Data section START

/-- TAMSIDLE (R185): 1.2 s without an SOP message return Rp to SinkTxOk (log 18), but not while a message is HELD
(R187). -/
def execTamsidle (p : Fin 48) (s : State) : Out :=
  act s (s.live p && (s.room p).fld TX_STAT_STATE != 4 && due s.now (s.room p).pd.sinkTx 1200000 && old s.now (s.room p).pd.lastSop 1200000) fun s =>
    s.onRoomE p Room.sinkTxOk

/-- AMS_END (R185); a source keeps SinkTxNG while a message is HELD (R187). -/
def execAmsEnd (p : Fin 48) (s : State) : Out :=
  act s (s.live p && (s.room p).fld TX_STAT_STATE != 4) fun s => s.onRoomE p Room.sinkTxOk

/-- TX_RELEASE (R187): HELD returns to PENDING under R184 to R186. -/
def execTxRelease (p : Fin 48) (s : State) : Out :=
  act s (s.live p && (s.room p).fld TX_STAT_STATE = 4) fun s => s.onRoomE p fun e r =>
    match r.pd.msg with
    | some m => r.queueTx e m
    | none => r

/-- TX_WITHDRAW (R187). The reservation of an Accept that ends so stays as it is (R225; log 137). -/
def execTxWithdraw (p : Fin 48) (s : State) : Out :=
  act s (s.live p && (s.room p).fld TX_STAT_STATE = 4) fun s => s.onRoom p fun r => r.txEnd 13

/-- RX_POP (R193). -/
def execRxPop (p : Fin 48) (s : State) : Out :=
  act s (s.whole p) fun s => s.onRoom p fun r => (r.onPd fun d => { d with rxq := d.rxq.drop 1 }).showRx

/-- VDM_POP (R207). -/
def execVdmPop (p : Fin 48) (s : State) : Out :=
  act s (s.whole p) fun s => s.onRoom p fun r => (r.onPd fun d => { d with inbox := d.inbox.drop 1 }).showRx

/-- HARD_RESET (R210, R212). -/
def execHardReset (p : Fin 48) (s : State) : Out :=
  act s (s.free p && (s.room p).attached) fun s => s.onRoomE p Room.hardResetCause

/-- CABLE_RESET (R174, R211, R214): sent while VCONN is on and no Hard Reset sequence runs, after the end of a transmission
in progress. -/
def execCableReset (p : Fin 48) (s : State) : Out :=
  act s (s.free p && (s.room p).bit CC_STAT_VCONN_ON && !(s.room p).bit PD_STAT_HR_ACTIVE) fun s =>
    s.onRoomE p fun e r => (r.onPd fun d => { d with crDue := true }).cableDue e

/-- Start one discovery attempt: Discover Identity REQ on SOP′ (R209). Its VDM header is 0xFF00_8001: SVDM version 1.0, and
every other open field 0 (log 138). -/
def Room.discover (e : Env) (tries : Nat) (r : Room) : Room :=
  (((r.put PD_STAT_CABLE_STATE 1).onPd fun d => { d with cableTries := tries, cableAt := e.now, cableWait := none }).say
    (.mk' .cable 1 0x0F [0xFF008001#32])).refreshCable e

/-- CABLE_DISC (R209). -/
def execCableDisc (p : Fin 48) (s : State) : Out :=
  act s (s.free p && (s.room p).bit CC_STAT_VCONN_ON && (s.room p).fld PD_STAT_CABLE_STATE != 1) fun s =>
    s.onRoomE p fun e r => r.discover e 1

/-- CABLE_DISCOVERY_START (R209): 50 ms after VCONN came on. -/
def execCableDiscoveryStart (p : Fin 48) (s : State) : Out :=
  let r := s.room p
  act s (s.free p && r.bit PD_CFG_CABLE_AUTO && due s.now r.pd.vconnAt 50000 && r.fld PD_STAT_CABLE_STATE = 0 &&
    !r.explicit) fun s => s.onRoomE p fun e r => r.discover e 1

/-- CABLE_RESPONSE_TIMEOUT (R209): no response within 27 ms. -/
def execCableResponseTimeout (p : Fin 48) (s : State) : Out :=
  act s (s.live p && due s.now (s.room p).pd.cableWait 27000) fun s =>
    s.onRoom p fun r => r.onPd fun d => { d with cableWait := none }

/-- CABLE_DISCOVERY_ATTEMPT (R209): 45 ms after the previous attempt. -/
def execCableDiscoveryAttempt (p : Fin 48) (s : State) : Out :=
  let r := s.room p
  act s (s.live p && r.fld PD_STAT_CABLE_STATE = 1 && old s.now r.pd.cableAt 45000 && r.pd.cableWait.isNone &&
    !r.pd.auto.any (·.kind = .cable) && !r.pd.air.any (·.msg.kind = .cable)) fun s =>
    s.onRoomE p fun e r =>
      if r.pd.cableTries < r.fld PD_CFG_CABLE_TRIES then r.discover e (r.pd.cableTries + 1)
      else ((r.put PD_STAT_CABLE_STATE 4).on PD_EVENT_CABLE_DONE).refreshCable e

/-- HVDM_SEND (R208). -/
def execHvdmSend (p : Fin 48) (s : State) : Out :=
  act s (s.live p) fun s => s.onRoomE p fun e r =>
    let h := r.fld HV0_HDR
    let n := h / 4096 % 8
    let objs := (List.range n).map fun i => r.regs.get (0xE4 + 4 * i)
    let v := (objs.getD 0 0).toNat
    let ok := !h.testBit 15 && h % 32 = 0x0F && 1 ≤ n && !v.testBit 15 && bits v 31 16 = 0x3A9D && r.attached &&
      !r.outOff && r.caApplies && r.pd.hvdm.isNone
    if ok then
      let r := (r.put PD_STAT_HVDM_STATE 1).onPd fun d =>
        { d with hvdm := some { TxMsg.mk' .hostVdm 0 0x0F objs with initiate := true } }
      if r.ast = aSrc && !r.bit PD_STAT_SINKTX then r.sinkTxNg e else r
    else (r.put PD_STAT_HVDM_STATE 4).on PD_EVENT_HVDM_DONE

/-- CHUNK_REQUEST (R174, R196): 25 to 100 µs after the GoodCRC of a received chunk. -/
def execChunkRequest (p : Fin 48) (tr : Nat) (s : State) : Out :=
  act s (s.free p && idleLine tr) fun s => s.onRoomE p fun e r => r.startAuto e .chunkReq

/-- TCHUNKSENDERREQUEST (R195): no Chunk Request within 27 ms. -/
def execTchunksenderrequest (p : Fin 48) (s : State) : Out :=
  act s (s.live p) fun s => s.onRoomE p fun e r =>
    let late (m : TxMsg) : Bool := due e.now m.wait 27000
    let r := if r.pd.msg.any late then (r.txEnd 9).on PD_EVENT_CHUNK_ERR else r
    if r.pd.auto.any late then
      (r.onPd fun d => { d with auto := d.auto.filter fun m => !late m }).on PD_EVENT_CHUNK_ERR
    else r

/-- TCHUNKSENDERRESPONSE (R196): no next chunk within 27 ms. -/
def execTchunksenderresponse (p : Fin 48) (s : State) : Out :=
  act s (s.live p && due s.now ((s.room p).pd.chunkRx.bind ChunkRx.since) 27000) fun s => s.onRoom p Room.dropPartial

/-- AUTOMATIC_REPLY (R174, R201): the engine reply starts. -/
def execAutomaticReply (p : Fin 48) (tr : Nat) (s : State) : Out :=
  act s (s.free p && idleLine tr) fun s => s.onRoomE p fun e r => r.startAuto e .reply

/-- BIST_CARRIER_END (R202). -/
def execBistCarrierEnd (p : Fin 48) (s : State) : Out :=
  act s (s.live p && due s.now (s.room p).pd.bistAt 45000) fun s => s.onRoomE p fun e r =>
    (r.onPd fun d => { d with bistAt := none, lastPkt := e.now }).cableDue e

/-- EPR_KEEPALIVE (R204): 375 ms after the last SOP message of this port. -/
def execEprKeepalive (p : Fin 48) (s : State) : Out :=
  let r := s.room p
  act s (s.free p && r.ast = aSnk && r.bit PD_STAT_EPR_ACTIVE && r.bit PD_CFG_EPR_KA_AUTO && !r.bit PD_STAT_HR_ACTIVE &&
    old s.now r.pd.lastTx 375000 && !r.pd.auto.any (·.kind = .keepAlive) && r.pd.air.isNone) fun s =>
    s.onRoom p fun r => r.say (extCtl .keepAlive 3)

/-- KA_MISS (R204): no EPR_KeepAlive_Ack within 27 ms. -/
def execKaMiss (p : Fin 48) (s : State) : Out :=
  act s (s.live p && due s.now (s.room p).pd.kaWait 27000) fun s => s.onRoom p fun r =>
    (r.onPd fun d => { d with kaWait := none }).on PD_EVENT_KA_MISS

Data section END

▶ _Work instructions_
State how many lines in the entries above include the word "HELD"; reply with the number alone.

▶ _Response_
3